Saying race doesn’t matter is to live in a dream world. It is to live:

  • as though there are no studies showing that interview processes in North America discriminate (perhaps unwittingly) against people with “ethnic” names (like this 1994 study or this one from 2012)
  • as though the residential school system, which ended in 1996, didn’t affect any indigenous people who are alive now
  • as though the effects of slavery and segregation have completely disappeared
  • as though many white kids don’t have privileged educations (eg. tendency for parents to have free time to put towards helping out at schools and extra-curriculars) and don’t then often find themselves in social-familial circles with lots of opportunities for work
  • as though children in wealthy white families don’t have their admissions to elite schools, some of which were historically all-white, bought for them, not earned, and that this is by-and-large not evened out through affirmative action programs (studied here and here and bizzarely here)
  • as though programs like the unconstitutional, very unconstitutional, Stop-and-Frisk in New York City aren’t real and don’t discriminate racially
  • as though none of this weighs more on the day-to-day lives of people of colour than it does on white people
  • as though white people can get what it feels like to be racialized chronically, and have perspective to speak as voices of authority on the non-existence of race as an issue in the 21st century (irony noted)
  • and ignoring many other manifestations of racism not listed here

I agree race shouldn’t matter.
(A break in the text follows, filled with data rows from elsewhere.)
-- ==== Sys2Proof/Machine/State.lean ====
section
/-! DEFINITION. Everything the spec gives the engine, as plain data, and its values right after reset. -/

namespace Sys2Proof.Machine

/-! ### The yard image (01) -/

/-- The four latch numbers of an apparatus, each wrapping from 255 to 0 (R3, R18). -/
structure LatchNumbers where
  driveLockout : BitVec 8
  localControl : BitVec 8
  driveSupply : BitVec 8
  gasPressure : BitVec 8
  deriving DecidableEq, Repr

/-- The live record of an apparatus (R3). -/
structure AppLive where
  number : Nat
  reported : Pos
  substituted : Option Target
  effective : Pos
  present : Flags4
  latched : Flags4
  latchNumbers : LatchNumbers
  marker : Bool
  ticket : Option Nat
  lastOutcome : Option LastOutcome
  lastOperatingTime : Option Time
  overflow : Bool
  deriving DecidableEq, Repr

/-- The live record of a measured node (R4). -/
structure NodeLive where
  number : Nat
  cls : Cls
  lastCandidate : Option Cand
  counter : Nat
  lastSample : Option Nat
  substituted : Option Cand
  effective : Cls
  marker : Bool
  deriving DecidableEq, Repr

/-- An entry of the substitution table (01, 1.7). -/
structure Subst where
  target : RecordId
  value : SubstValue
  port : Nat
  deriving DecidableEq, Repr

/-- The copy of a target's inputs that a held entry holds (R14), with the port that placed a substitution. -/
inductive HeldCopy where
  | apparatus (reported : Pos) (substituted : Option Target) (port : Nat)
  | node (cls : Cls) (substituted : Option Cand) (port : Nat)
  deriving DecidableEq, Repr

/-- An entry of the held change queue (R40). -/
structure HeldEntry where
  target : RecordId
  copy : HeldCopy
  deriving DecidableEq, Repr

/-! ### The topology unit (02) -/

/-- A node's entry in the published colouring (R33). -/
structure NodeEntry where
  sure : Nat
  possible : Nat
  colour : Colour
  deriving DecidableEq, Repr

/-- The published colouring (R33). A node with no entry reads as R49's initial entry, an apparatus with no
position as UNKNOWN, and `initial` says that no pass has published, so that there are no edges (log 21). -/
structure Colouring where
  initial : Bool
  nodes : List (Nat × NodeEntry)
  positions : List (Nat × Pos)
  deriving DecidableEq, Repr

/-- An apparatus in a pass's read set; `stale` when an image change was taken after the read (R44). -/
structure ReadApp where
  number : Nat
  position : Pos
  stale : Bool
  deriving DecidableEq, Repr

/-- A measured node in a pass's read set. -/
structure ReadNode where
  number : Nat
  cls : Cls
  stale : Bool
  deriving DecidableEq, Repr

/-- A running pass: whether it is held, and its working state (02, 2.3). -/
structure Pass where
  held : Bool
  takenUp : List Nat
  reached : List Nat
  readApps : List ReadApp
  readNodes : List ReadNode
  draft : List (Nat × NodeEntry)
  deriving DecidableEq, Repr

/-! ### The evaluator (03, 04) -/

/-- The working state of R72: the next check, a search in progress, or a permission found. -/
inductive Stage where
  | check (n : Nat)
  | bypass (found frontier : List Nat)
  | stub (sideB : Bool) (found frontier : List Nat)
  | permitted (reach : List Nat)
  deriving DecidableEq, Repr

/-- The evaluation in flight (R78). -/
structure Evaluation where
  ticket : Nat
  publication : Colouring
  candidateReach : List Nat
  markedApps : List Nat
  markedNodes : List Nat
  reoffer : Bool
  expired : Bool
  stage : Stage
  deriving DecidableEq, Repr

/-- The verdicts an evaluation ends with (R84), and its voiding (R79). -/
inductive Verdict where
  | permit (reach : List Nat)
  | defer (cause : DeferralCause)
  | refuse (reason : Reason)
  | void
  deriving DecidableEq, Repr

/-! ### The movement and programme tables (05, 06) -/

/-- A movement entry (R93). -/
structure Entry where
  ticket : Nat
  owner : Nat
  apparatus : Nat
  target : Target
  programme : Option (Nat × Nat)
  coupled : Bool
  state : EntryState
  cause : Option DeferralCause
  voidCount : Nat
  deadline : Option Time
  releaseTime : Option Time
  footprint : List Nat
  reach : Option (List Nat)
  operatingTime : Option Time
  cancelPending : Bool
  flavour : Option RevokeFlavour
  deriving DecidableEq, Repr

/-- An item of the ended-ticket list (R95). -/
structure Ended where
  ticket : Nat
  owner : Nat
  apparatus : Nat
  outcome : MoveOutcome
  operatingTime : Option Time
  deriving DecidableEq, Repr

/-- A footprint and a reach held as a reservation (R88). -/
structure Reservation where
  footprint : List Nat
  reach : List Nat
  deriving DecidableEq, Repr

/-- A programme record (R121). -/
structure Programme where
  ticket : Nat
  owner : Nat
  steps : List Step
  current : Nat
  state : ProgrammeState
  movement : Option Nat
  waiting : Option Time
  carry : Option Reservation
  stopReason : Option StopReason
  deriving DecidableEq, Repr

/-! ### The restriction table (07) -/

/-- A standing restriction (R136). -/
structure Restriction where
  id : Nat
  kind : RestrictionKind
  target : Nat
  port : Option Nat
  label : Nat
  count : Option Nat
  deriving DecidableEq, Repr

/-- The request whose answer waits for a write or a validation: port, kind, tag (R163). -/
structure Requester where
  port : Nat
  kind : Byte
  tag : BitVec 16
  deriving DecidableEq, Repr

/-- What a write changes in the storage (R137). -/
inductive TableChange where
  | put (r : Restriction)
  | remove (id : Nat)
  deriving DecidableEq, Repr

/-- A write to the restriction storage, in progress or waiting (R137). -/
structure StorageWrite where
  change : TableChange
  requester : Option Requester
  deriving DecidableEq, Repr

/-! ### The station links (09) -/

/-- The six notices (R167). -/
inductive Notice where
  | release (ticket apparatus : Nat) (target : Target) (startWindow : Time)
  | revoke (ticket apparatus : Nat)
  | movementEnded (ticket : Nat) (outcome : MoveOutcome) (operatingTime : Option Time)
  | programmeEnded (ticket : Nat) (step : Nat) (stopped : Option StopReason)
  | unbidden (apparatus : Nat) (before after : Pos)
  | modeChanged (before after : Mode)
  deriving DecidableEq, Repr

/-- A frame of a transmit list (R166): an answer with its code and the fields after it, or a notice. -/
inductive Outgoing where
  | answer (kind : Byte) (tag : BitVec 16) (code : AnswerCode) (fields : List Byte)
  | notice (n : Notice)
  deriving DecidableEq, Repr

/-- The request of a port in progress (R163). `inList` while its frame stands in the inbound list;
`restart` for a RESTART that was taken (R185). -/
structure InProgress where
  kind : Byte
  tag : BitVec 16
  inList : Bool
  restart : Bool
  deriving DecidableEq, Repr

/-- A link port (00_scope.md 2.1; R73, R74, R162, R163, R166, 9.5). -/
structure Port where
  role : Role
  silenceLimit : Time
  defaultPriority : Nat
  state : PortState
  silenceTimer : Option Time
  priority : Nat
  queue : List Nat
  inbound : List Frame
  inProgress : Option InProgress
  transmit : List Outgoing
  deriving DecidableEq, Repr

/-! ### The mode controller and the description store (10) -/

/-- The restart record (R178). -/
structure RestartRecord where
  cause : ResetCause
  modeAtReset : Option Mode
  count : Nat
  deriving DecidableEq, Repr

/-- Where a validation has come to (R183): the next port record, or the number above which the next node,
apparatus or restriction is looked for. -/
inductive Cursor where
  | ports (next : Nat)
  | nodes (above : Nat)
  | apparatus (above : Nat)
  | restrictions (above : Nat)
  deriving DecidableEq, Repr

/-- A failing record: its kind, its number and the reason (R183). -/
structure Failure where
  kind : FailKind
  number : Nat
  reason : FailReason
  deriving DecidableEq, Repr

/-- A COMMIT YARD validation in progress (R183). `disturbed` when a LOAD YARD was taken meanwhile. -/
structure Validation where
  cursor : Cursor
  failure : Option Failure
  disturbed : Bool
  requester : Option Requester
  deriving DecidableEq, Repr

/-! ### The engine -/

/-- The state of the engine. Every field but the first, `now`, `coupled` and `waitingOrder` is named by the
spec (INVENTORY.md, State); `entries` stands in ascending order of ticket, `restrictions` of id. -/
structure State where
  pending : List Instr
  now : Time
  supplyGood : Bool
  lineAsserted : Bool
  commandedDue : Bool
  mode : Mode
  restartTimer : Option Time
  gatheringTimer : Option Time
  freezeCarried : Bool
  restartRecord : RestartRecord
  store : Yard
  verified : Bool
  written : List Nat
  force : Yard
  validation : Option Validation
  ports : List Port
  apps : List AppLive
  nodes : List NodeLive
  substs : List Subst
  held : List HeldEntry
  pass : Option Pass
  spoils : Nat
  publicationCount : BitVec 32
  published : Colouring
  evaluation : Option Evaluation
  coupled : List Nat
  entries : List Entry
  ticketCounter : Nat
  ended : List Ended
  programmes : List Programme
  waitingOrder : List Nat
  restrictions : List Restriction
  stored : List Restriction
  writes : List StorageWrite
  deriving DecidableEq, Repr

/-- The engine has no fault: a wrong frame is discarded (R161) and a wrong request is answered with a
code (R164). No constructor, so no meaning can raise one. -/
inductive Fault where
  deriving DecidableEq, Repr

/-- Why a command has no meaning in this model. -/
inductive Refusal where
  /-- Raised by an arm of `exec` whose command has no meaning yet; safe. No arm of this model raises it. -/
  | notModelled (mnemonic : String)
  deriving DecidableEq, Repr

/-! ### Values right after reset -/

/-- R176: a port record of a module that has never been loaded. -/
def factoryPort : PortDesc := { role := .unused, defaultPriority := 0, silenceLimit := 500 }

/-- R176: the default settings. -/
def factorySettings : Settings :=
  { liveThreshold := 700, deadThreshold := 200, confirmCount := 3,
    settleLimit := 200, deferralLimit := 3000, gatheringLimit := 3000 }

/-- R176: the description of a module that has never been loaded. -/
def factoryYard : Yard :=
  { nodes := [], apparatus := [], ports := List.replicate 24 factoryPort, settings := factorySettings }

/-- R172, R91: a port after any reset, with the values of its stored record. -/
def Port.afterReset (d : PortDesc) : Port :=
  { role := d.role, silenceLimit := d.silenceLimit, defaultPriority := d.defaultPriority,
    state := .silent, silenceTimer := none, priority := d.defaultPriority, queue := [],
    inbound := [], inProgress := none, transmit := [] }

/-- R49: the initial colouring. -/
def Colouring.start : Colouring := { initial := true, nodes := [], positions := [] }

/-- The engine right after its first POWER_ON: a module that has never been loaded (R176), RESTARTING with the
restart timer loaded (R179), supply good and the line released (log 12). -/
def State.reset : State :=
  { pending := [], now := 0, supplyGood := true, lineAsserted := false, commandedDue := false,
    mode := .restarting, restartTimer := some 200, gatheringTimer := none, freezeCarried := false,
    restartRecord := { cause := .powerOn, modeAtReset := none, count := 0 },
    store := factoryYard, verified := false, written := [], force := factoryYard, validation := none,
    ports := List.replicate 24 (Port.afterReset factoryPort),
    apps := [], nodes := [], substs := [], held := [], pass := none, spoils := 0, publicationCount := 0,
    published := Colouring.start, evaluation := none, coupled := [], entries := [], ticketCounter := 1,
    ended := [], programmes := [], waitingOrder := [], restrictions := [], stored := [], writes := [] }

end Sys2Proof.Machine
end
But this is reality, and it unfortunately still does. Keeping that thought present and being open to seeing trends you may not be aware of yourself is a key part of the lifelong accountability one with significant privileges has to uphold.

I was able to write the above list months after that conversation. In our exchange, this white guy and I got hung up on one issue only: affirmative action. I mentioned that the legacy traditions at various schools (letting in children and relatives of alumni, links above) discriminated in favour of a white population. Did he not acknowledge this happened, nor that this should be balanced out somehow? “That shouldn’t happen,” was his not-unreasonable response. “But it does, so what do we do? Is affirmative action a possible counterbalance?” I asked. “Neither of them should happen.” The conversation was stuck, with him unable to acknowledge a real and existing structure, and me hoping in vain he’d see its undeniable enduring existence. We talked for short time longer not making much progress and then he asked an interesting question (roughly quoted): “why do you think you see this apparent racism and I don’t?”

I replied quickly and honestly and without a filter. “I think you are showing a failure to empathize.” It can be hard from a wealthy white perspective to try to imagine what challenges and discriminations other people might be facing. I certainly struggle with this. While I had replied with the intention of maybe opening up conversation further, he didn’t take it that way.

The conversation was quite serious at this stage, and we weren’t paying much attention to the happenings in the rest of the living room / kitchen. His face had an unmistakably angry and proud expression. “Take that back,” he demanded. He then asked repeatedly for an apology from me for how I’d offended him by saying what I believed to be the problem.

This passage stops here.